A p-value tells you whether to accept or reject a given hypothesis. In CME, however, we often don’t have a hypothesis. Sure, we expect physicians who participate in CME to have changes in competency, performance or maybe even their patients’ health, but we’re not very good at testing this directly via a single hypothesis (as compared to clinical drug trials). Our typical approach is to give CME participants a survey containing several knowledge/self-efficacy/case questions and then run t- or chi-square tests to see if they answer differently pre vs. post (or even post vs. a control group). This results in a p-value for each question, which means that each question is essentially a hypothesis. If you’re going to have more than one hypothesis in a single study, you need to control for multiple comparisons. This is because each additional hypothesis applied to a single study increases the likelihood that any one difference uncovered is due to chance (as opposed to a true difference between the comparison groups).
For example….if you conduct a single statistical test and use the conventional p-value (.05), there is only a 5% chance that you’ll reject your null hypothesis (i.e., find that a difference exists between groups) and be incorrect. But if you have a 20-question survey and you’re conducting a statistical test for each question, you now have a 64% chance of making one or more false findings (the formula from which this was derived can be found here).
Although I’d first recommend not conducting multiple comparison, there aren’t many viable alternatives for most CME providers and such an approach can have value for hypothesis-generation. That being said, a simple way to address the multiple comparison issue is via the Simes-Hochberg correction [1,2].
Here are the steps:
- After you’ve run all your statistical tests, order all P-values from high to low.
- If the highest p-value is < .05, stop here, all tests are significant.
- If the second highest p-value is less than < .025 (which is .05/2), then stop here, all following tests are significant.

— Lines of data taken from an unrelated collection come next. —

/-- Settles O51: pin by pin; what a port held when its cable changes goes another way and touches no port's socket. -/
theorem powerAndPins : Obligations.PowerAndPins := by
  unfold Obligations.PowerAndPins
  intro s n
  refine ⟨fun h => ⟨fun hn => ?_, fun hn => ?_, ?_⟩, fun h => ⟨powerUp_boots h, ?_⟩, fun h => ?_, ?_, perstFall_resets s,
    fun h hn => ?_, fun v => rfl, fun q m hq hn hm => memoryModule_inserted m hq hn hm, cable_in_and_out⟩
  · rw [exec_pwrEnRise]
    unfold execPwrEnRise
    rw [if_neg (by rw [h]; simp), if_neg (Nat.not_lt.mpr hn)]
  · rw [exec_pwrEnRise]
    unfold execPwrEnRise
    rw [if_neg (by rw [h]; simp), if_pos hn]
  · rw [exec_pwrEnFall]
    unfold execPwrEnFall
    rw [if_neg (by rw [h]; simp)]
  · rw [exec_powerSeqTimeout]
    unfold execPowerSeqTimeout
    rw [if_pos h]
  · rw [exec_pwrEnFall]
    unfold execPwrEnFall
    rw [if_pos h]
    exact ⟨_, rfl, rfl, rfl, rfl, rfl, fun q => rfl, rfl, rfl, rfl, rfl, rfl⟩
  · exact ⟨_, rfl, rfl, rfl, rfl⟩
  · rw [exec_thermtrip]
    unfold execThermtrip
    rw [if_pos (by rw [h, decide_eq_true hn]; rfl)]
    exact ⟨_, rfl, rfl, rfl, rfl, rfl, rfl⟩

end

section
/-! Turn boundaries (O33): the clock's part of the state, which the work of a boundary leaves alone. -/

namespace Sys2Proof.Machine

/-! ### What the work of a boundary leaves alone -/

/-- The change sets under a host's keys (R38): those of the governor and of the dresser have higher ones. -/
def State.lowSets (s : State) : List (Nat × ChangeSet) := s.sets.filter (fun e => decide (e.1 < 65536))

/-- The command queue, the turn (without the count of discarded sets), and what a boundary takes from its command. -/
def State.clock (s : State) : List Instr × Turn × Nat × (Nat × Nat) × (List Nat × List Nat) × Nat :=
  (s.pending, { s.turn with discarded := 0 }, s.readUnits, (s.reef.energy, s.reef.eMeas), (s.reef.temps, s.reef.tempsNow), s.mod.vinMv)

/-- The clock with the host's change sets. -/
def State.dial (s : State) : (List Instr × Turn × Nat × (Nat × Nat) × (List Nat × List Nat) × Nat) × List (Nat × ChangeSet) :=
  (s.clock, s.lowSets)

theorem State.dial_foldl {α : Type} {f : State → α → State} (h : ∀ t x, (f t x).dial = t.dial) (l : List α) (s : State) :
    (l.foldl f s).dial = s.dial := foldl_fixes State.dial f h l s

@[simp] theorem State.dial_setSite (s : State) (i : Nat) (x : Site) : (s.setSite i x).dial = s.dial := rfl

@[simp] theorem State.dial_modSite (s : State) (i : Nat) (g : Site → Site) : (s.modSite i g).dial = s.dial := rfl

@[simp] theorem State.dial_modCtx (s : State) (c : Nat) (g : Ctx → Ctx) : (s.modCtx c g).dial = s.dial := rfl

@[simp] theorem State.dial_modQuad (s : State) (q : Nat) (g : Quad → Quad) : (s.modQuad q g).dial = s.dial := rfl

@[simp] theorem State.dial_modFn (s : State) (f : Nat) (g : Fn → Fn) : (s.modFn f g).dial = s.dial := rfl

@[simp] theorem State.dial_modRing (s : State) (f r : Nat) (g : Ring → Ring) : (s.modRing f r g).dial = s.dial := rfl

@[simp] theorem State.dial_emit (s : State) (o : Out) : (s.emit o).dial = s.dial := rfl

@[simp] theorem State.dial_closeDdr (s : State) : s.closeDdr.dial = s.dial := rfl

@[simp] theorem State.dial_emptyCtx (s : State) (c : Nat) : (s.emptyCtx c).dial = s.dial :=
  State.dial_foldl (fun _ _ => by rfl) _ _

@[simp] theorem State.dial_setGear (s : State) (c g : Nat) : (s.setGear c g).dial = s.dial := by
  unfold State.setGear
  split
  · rfl
  · exact (State.dial_modCtx _ c _).trans (State.dial_foldl (fun _ _ => by rfl) _ _)
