-- ==== Sys2Proof/Decode.lean ====
section
/-! DEFINITION. The decoder of both encoding levels (R90 to R101, R106), total on any bytes and rejecting by name, and after it the
encoder. -/

namespace Sys2Proof

/-! ### The opcode map of R92 -/

def Opcode.crc16 : Byte := 0x01
def Opcode.xact : Byte := 0x02
def Opcode.dec3 : Byte := 0x03
def Opcode.dec4 : Byte := 0x04
def Opcode.wcfg : Byte := 0x05
def Opcode.openSession : Byte := 0x10
def Opcode.closeSession : Byte := 0x11

/-- The opcodes of the seven `GET.*` operations (R92). -/
def Opcode.get : Family → Byte
  | .voltage => 0x20
  | .current => 0x21
  | .realPower => 0x22
  | .reactivePower => 0x23
  | .apparentPower => 0x24
  | .powerFactor => 0x25
  | .energy => 0x26

/-- The `GET.*` operation of a family (R106). -/
def getInstr : Family → Instr
  | .voltage => .getVolt
  | .current => .getCurr
  | .realPower => .getPreal
  | .reactivePower => .getPreact
  | .apparentPower => .getPapp
  | .powerFactor => .getPf
  | .energy => .getEnergy

/-- The wire command of a family (R106). -/
def wireInstr : Family → Instr
  | .voltage => .wireVolt
  | .current => .wireCurr
  | .realPower => .wirePreal
  | .reactivePower => .wirePreact
  | .apparentPower => .wirePapp
  | .powerFactor => .wirePf
  | .energy => .wireEnergy

/-- The formats of R93 to R98; format H0 carries the operation its opcode names. -/
inductive Format where
  | h0 (i : Instr)
  | hc
  | hx
  | hd3
  | hd4
  | hw
deriving DecidableEq, Repr

/-- The opcode map of R92, matched on the whole byte. Every other opcode is illegal. -/
def opcodeFormat (opc : Byte) : Option Format :=
  if opc = Opcode.crc16 then some .hc
  else if opc = Opcode.xact then some .hx
  else if opc = Opcode.dec3 then some .hd3
  else if opc = Opcode.dec4 then some .hd4
  else if opc = Opcode.wcfg then some .hw
  else if opc = Opcode.openSession then some (.h0 .openSession)
  else if opc = Opcode.closeSession then some (.h0 .closeSession)
  else if opc = Opcode.get .voltage then some (.h0 .getVolt)
  else if opc = Opcode.get .current then some (.h0 .getCurr)
  else if opc = Opcode.get .realPower then some (.h0 .getPreal)
  else if opc = Opcode.get .reactivePower then some (.h0 .getPreact)
  else if opc = Opcode.get .apparentPower then some (.h0 .getPapp)
  else if opc = Opcode.get .powerFactor then some (.h0 .getPf)
  else if opc = Opcode.get .energy then some (.h0 .getEnergy)
  else none

/-- The length of a host word, found from `w[0]` and, for HC, HX, HD3 and HD4, from the `N` byte at its fixed position (R99). None
where there is no opcode of R92 or the word is too short to hold its length byte. -/
def wordLength (w : List Byte) : Option Nat :=
  match w.head?.bind opcodeFormat with
  | none => none
  | some (.h0 _) => some 1
  | some .hw => some 3
  | some .hc => w[1]?.map (fun n => 2 + n.toNat)
  | some .hd4 => w[1]?.map (fun n => 2 + n.toNat)
  | some .hx => w[2]?.map (fun n => 3 + n.toNat)
  | some .hd3 => w[5]?.map (fun n => 6 + n.toNat)

/-- The `DEC3` divisor, low byte first: `DIV = (DH << 8) | DL` (R96, R110). -/
def divisorOf (dl dh : Byte) : Half := dh ++ dl

/-- `DL`: divisor bits 7:0 (R96). -/
def divisorLow (div : Half) : Byte := div.extractLsb' 0 8

/-- `DH`: divisor bits 15:8 (R96). -/
def divisorHigh (div : Half) : Byte := div.extractLsb' 8 8

/-- Why a byte string encodes no instruction. At the host level each of these is a word that R100 (a) to (c) calls illegal. -/
inductive DecodeError where
  /-- R100 (a): `|w| = 0`. -/
  | emptyWord
  /-- R100 (b): `w[0]` is not an opcode of R92. -/
  | unknownOpcode (opc : Byte)
  /-- R100 (c): the length is too short to hold the length byte, or differs from what R99 gives. -/
  | badLength (opc : Byte)
  /-- Command bytes outside the catalogue of R106, to which the MPE gives no meaning (R107). -/
  | notInCatalogue
deriving DecidableEq, Repr

/-- Reads the operands of a word of this format from the bytes after its opcode; the length must be exactly R99's. -/
def readOperands (opc : Byte) : Format → List Byte → Except DecodeError Instr
  | .h0 i, [] => .ok i
  | .hc, n :: d => if d.length = n.toNat then .ok (.crc16 d) else .error (.badLength opc)
  | .hx, a :: n :: c => if c.length = n.toNat then .ok (.xact a c) else .error (.badLength opc)
  | .hd3, m :: dl :: dh :: e :: n :: p =>
    if p.length = n.toNat then .ok (.dec3 m (divisorOf dl dh) e p) else .error (.badLength opc)
  | .hd4, n :: p => if p.length = n.toNat then .ok (.dec4 p) else .error (.badLength opc)
  | .hw, [c0, c1] => .ok (.wcfg c0 c1)
  | _, _ => .error (.badLength opc)

/-- The decoder of host operation words (R91 to R100 (c)). The operand values that R100 (d) and (e) call illegal are read here and
raise `ILLEGAL_OP` in the meanings of `WCFG` and `DEC3`, where R240 has the check (log 14). -/
def decodeHost : List Byte → Except DecodeError Instr
  | [] => .error .emptyWord
  | opc :: rest =>
    match opcodeFormat opc with
    | none => .error (.unknownOpcode opc)
    | some f => readOperands opc f rest

/-- The decoder of wire command bytes: the catalogue of R106. -/
def decodeWire (c : List Byte) : Option Instr :=
  if c = Config.familyCmd .voltage then some .wireVolt
  else if c = Config.familyCmd .current then some .wireCurr
  else if c = Config.familyCmd .realPower then some .wirePreal
  else if c = Config.familyCmd .reactivePower then some .wirePreact
  else if c = Config.familyCmd .apparentPower then some .wirePapp
  else if c = Config.familyCmd .powerFactor then some .wirePf
  else if c = Config.familyCmd .energy then some .wireEnergy
  else if c = Config.openCmd then some .wireOpen
  else if c = Config.closeCmd then some .wireClose
  else none

/-- The decoder at either level (R90). -/
def decodeAt : Level → List Byte → Except DecodeError Instr
  | .host, w => decodeHost w
  | .wire, c =>
    match decodeWire c with
    | some i => .ok i
    | none => .error .notInCatalogue

/-! ### The encoder, from the tables of R92 to R98 and R106 -/

/-- The length byte `N` of a byte list (R94 to R97). -/
def lengthByte (s : List Byte) : Byte := BitVec.ofNat 8 s.length

/-- The bytes of an instruction at its own level: a host word, or the command bytes of a wire command. -/
def encode : Instr → List Byte
  | .crc16 d => Opcode.crc16 :: lengthByte d :: d
  | .xact a c => Opcode.xact :: a :: lengthByte c :: c
  | .dec3 m div e p => Opcode.dec3 :: m :: divisorLow div :: divisorHigh div :: e :: lengthByte p :: p
  | .dec4 p => Opcode.dec4 :: lengthByte p :: p
  | .wcfg c0 c1 => [Opcode.wcfg, c0, c1]
  | .openSession => [Opcode.openSession]
  | .closeSession => [Opcode.closeSession]
  | .getVolt => [Opcode.get .voltage]
  | .getCurr => [Opcode.get .current]
  | .getPreal => [Opcode.get .realPower]
  | .getPreact => [Opcode.get .reactivePower]
  | .getPapp => [Opcode.get .apparentPower]
  | .getPf => [Opcode.get .powerFactor]
  | .getEnergy => [Opcode.get .energy]
  | .wireVolt => Config.familyCmd .voltage
  | .wireCurr => Config.familyCmd .current
  | .wirePreal => Config.familyCmd .realPower
  | .wirePreact => Config.familyCmd .reactivePower
  | .wirePapp => Config.familyCmd .apparentPower
  | .wirePf => Config.familyCmd .powerFactor
  | .wireEnergy => Config.familyCmd .energy
  | .wireOpen => Config.openCmd
  | .wireClose => Config.closeCmd

/-- The expansion of a pseudo-instruction to exactly one operation (R112). -/
def Pseudo.expand : Pseudo → Instr
  | .reqVolt a => .xact a (Config.familyCmd .voltage)
  | .reqCurr a => .xact a (Config.familyCmd .current)
  | .reqPreal a => .xact a (Config.familyCmd .realPower)
  | .reqPreact a => .xact a (Config.familyCmd .reactivePower)
  | .reqPapp a => .xact a (Config.familyCmd .apparentPower)
  | .reqPf a => .xact a (Config.familyCmd .powerFactor)
  | .reqEnergy a => .xact a (Config.familyCmd .energy)
  | .reqOpen a => .xact a Config.openCmd
  | .reqClose a => .xact a Config.closeCmd
  | .decVolt p => .dec3 Config.maskVC Config.divV Config.lenVC p
  | .decCurr p => .dec3 Config.maskVC Config.divC Config.lenVC p
  | .decPreal p => .dec3 Config.maskP Config.divP Config.lenP p
  | .decPreact p => .dec3 Config.maskP Config.divP Config.lenP p
  | .decPapp p => .dec3 Config.maskP Config.divP Config.lenP p
  | .decPf p => .dec3 Config.maskP Config.divPF Config.lenP p
  | .decEnergy p => .dec4 p
  | .chkOn d => .wcfg 0x00 d
  | .chkOff d => .wcfg 0x01 d

/-! ### The opcode table's words (log 13) -/

/-- The longest well-formed word: HD3 with `N` = 255 (R99). -/
def longestWord : Nat := 261

/-- The bytes of `w`, bits 7:0 first. -/
def bytesLowFirst (nbits w : Nat) : List Byte :=
  (List.range (nbits / 8)).map (fun k => BitVec.ofNat 8 (w >>> (8 * k)))

/-- A host row's word: its bytes, bits 7:0 first, with zero operand bytes after them up to the length R99 gives. -/
def tableHostWord (nbits w : Nat) : List Byte :=
  let b := bytesLowFirst nbits w ++ List.replicate longestWord 0x00
  match wordLength b with
  | some n => b.take n
  | none => bytesLowFirst nbits w

/-- The level and the bytes of an opcode-table word. A row of several bytes is a wire row, whose `match` is the command bytes written
first-sent first ("command bytes": "08 16 11" is 0x081611), so that its first byte is the most significant one. -/
def tableWord (nbits w : Nat) : Level × List Byte :=
  let c := (bytesLowFirst nbits w).reverse
  if 2 ≤ c.length ∧ (decodeWire c).isSome then (.wire, c) else (.host, tableHostWord nbits w)

/-- The instruction the decoder reads from an opcode-table word. -/
def decodeTableWord (nbits w : Nat) : Option Instr :=
  match decodeAt (tableWord nbits w).1 (tableWord nbits w).2 with
  | .ok i => some i
  | .error _ => none

end Sys2Proof
end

- If the third highest p-value is less than .017 (which is .05/3), then stop here, all following tests are significant.
- And so on, comparing the p-value with .05 divided by it’s ranking among all multiple comparison p-values.
Here’s an example (note that 5 comparisons were significant prior to the multiple comparison correction, after which none of the comparisons maintained statistical significance):
Comparison |
P value |
Rank |
Adjusted p-value |
Question 1 |
.43 |
1 |
.05 |
Question 2 |
.37 |
2 |
.025 |
Question 3 |
.28 |
3 |
.017 |
Question 4 |
.18 |
4 |
.0125 |
Question 5 |
.07 |
5 |
.01 |
Question 6 |
.05 |
6 |
.0083 |
Question 7 |
.04 |
7 |
.0071 |
Question 8 |
.04 |
8 |
.0063 |
Question 9 |
.03 |
9 |
.0056 |
Question 10 |
.01 |
10 |
.005 |
References:
1. Simes RJ. An improved Bonferroni procedure for multiple tests of significance. Biometrika 1986;73:751–54.
2. Hochberg Y. A sharper Bonferroni procedure for multiple significance testing. Biometrika 1988;75:800–02.